Budapest Noir is the first Hungarian noir written by Vilmos Kondor and published by HarperCollins in Hungary in February 2012. The novel is about a crime journalist Zsigmond Gordon, who wants to find the killer of a Jewish girl found dead in Budapest in 1936, and besides the criminal element offers social commentary, political and historical background of Hungary flirting with fascism.

Plot introduction
Budapest, October 1936. Prime Minister Gyula Gömbös is dead. The body of a young Jewish girl is found in a Terézváros doorway.
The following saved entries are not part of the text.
/-- R17: a write of 0 to a clear register clears the counter it belongs to and that counter's OVF bit, and an increment that
follows at once leaves the counter at 1; so for every 32-bit counter with a clear register and for the 48-bit PRBS_BITS of a
lane. -/
def Obligations.ClearRegistersClearCounterAndOverflow : Prop :=
  ∀ (s : State) (fn addr : Nat) (g : RegRow × List Nat), s.memWf = true → s.hostDown fn = false → s.gate fn addr = .inr g →
    (∀ r is, findCnt CntRow.clr addr cntRows = some (r, is) →
      ∃ t, exec (.counterClear fn addr 0) s = .next t ∧ t.rn (r.cntAt is) = 0 ∧ t.bit (r.ovfAt is).1 (r.ovfAt is).2 = false ∧
        (t.count (r.cntAt is)).rn (r.cntAt is) = 1) ∧
    (∀ q i, findCnt CntRow.clr addr cntRows = none → bitsClrOf addr = some (q, i) →
      ∃ t, exec (.counterClear fn addr 0) s = .next t ∧ t.rn64 (Reg.LNK_LANE_PRBS_BITS_LO q i) = 0 ∧
        t.bit (Reg.LNK_LANE_OVF q i) 4 = false ∧ (t.countBits q i 1).rn64 (Reg.LNK_LANE_PRBS_BITS_LO q i) = 1)

/-- NOP, QUERY, NEGOTIATE and PROGRESS end with the result that R376 gives them: QUERY with the item asked for, NEGOTIATE with
version 1.0 or 1.1, kept for the function, and PROGRESS with the stage of its target. Where the spec leaves a point open this
states the model's choice: log 14. -/
def Obligations.ProtocolCommandsAnswer : Prop :=
  ∀ (s : State) (id : Nat) (c : Cmd), s.memWf = true →
    (s.taken 0x00 id = some c → ∃ t, exec (.nop id) s = .next t ∧ t.ended id Status.ok 0 ∧ t.regs = s.regs ∧ t.plots = s.plots) ∧
    (s.taken 0x01 id = some c → c.paramsOk = true → ∃ t, exec (.query id) s = .next t ∧ t.regs = s.regs ∧
      (nfld (c.dw 6) 0 16 = 0x0000 → t.ended id Status.ok 0x0101) ∧
      (nfld (c.dw 6) 0 16 = 0x0001 → t.ended id Status.ok (s.rn Reg.SOW_FW_VER)) ∧
      (nfld (c.dw 6) 0 16 = 0x0002 → t.ended id Status.ok
        (s.fld (Reg.CMD_FUNC_Q c.func) 0 12 + s.fld (Reg.CMD_FUNC_Q c.func) 16 13 * 65536 + c.func * 2 ^ 32)) ∧
      (nfld (c.dw 6) 0 16 = 0x0003 → t.ended id Status.ok (s.heldBy c.func + s.fld (Reg.CMD_FUNC_CFG c.func) 0 17 * 2 ^ 32)) ∧
      (nfld (c.dw 6) 0 16 = 0x0004 → t.ended id Status.ok
        (s.sow c.plot * 2 ^ 28 + s.cmtState c.plot * 2 ^ 24 + (s.plot c.plot).tm.pn % 2 ^ 32 * 2 ^ 32)) ∧
      (nfld (c.dw 6) 0 16 = 0x0005 → t.ended id Status.ok s.ftNs) ∧
      (nfld (c.dw 6) 0 16 = 0x0010 → t.ended id Status.ok (s.rn (Reg.PLT_PASS_CFG c.plot) + s.hlCfg c.plot * 2 ^ 32)) ∧
      (nfld (c.dw 6) 0 16 = 0x0011 → t.ended id Status.ok (s.plot c.plot).tm.cpn)) ∧
    (s.taken 0x02 id = some c → (s.bit (Reg.CMD_FUNC_CFG c.func) 23 = false ∨ s.heldBy c.func = 1) → nfld (c.dw 7) 8 8 ≤ 1 →
      1 ≤ nfld (c.dw 6) 8 8 → ∃ t, exec (.negotiate id) s = .next t ∧ t.bit (Reg.CMD_FUNC_CFG c.func) 23 = true ∧
        t.fld (Reg.CMD_FUNC_CFG c.func) 24 8 = 16 + (if nfld (c.dw 6) 8 8 = 1 ∧ nfld (c.dw 6) 0 8 = 0 then 0 else 1) ∧
        t.ended id Status.ok (0x01010100 + (if nfld (c.dw 6) 8 8 = 1 ∧ nfld (c.dw 6) 0 8 = 0 then 0 else 1))) ∧
    (s.taken 0xc0 id = some c → ∀ d, (s.cmd.store.find? fun d => d.space == c.space && d.tag == nfld (c.dw 6) 0 16 && !d.noTag) = some d →
      ∃ t r, exec (.progress id) s = .next t ∧ t.ended id Status.ok r ∧ r % 65536 = stageCode d.stage) ∧
    (s.taken 0xc0 id = some c → (∀ d ∈ s.cmd.store, d.space = c.space → d.tag = nfld (c.dw 6) 0 16 → d.noTag = true) →
      ∃ t, exec (.progress id) s = .next t ∧ t.ended id Status.invalidParam 0)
Zsigmond Gordon, a criminal journalist for The Est newspaper, arrives on the scene soon afterwards and starts asking questions, but everywhere seems to run into a brick wall. The clues lead him upwards to the highest echelons of society and downwards to the lowest depths of misery and poverty. Gordon refuses to give up, keeps asking his questions, and the more they want to frighten him off, the more determined he becomes. He does not know whom to trust, and does not know and does not care how many people's interests he is harming. He just wants to find the girl's killer, because, by the look of things, he is the only one who cares.

Critical reception

Several reviewers hailed Budapest Noir as the first noir novel written in Hungarian.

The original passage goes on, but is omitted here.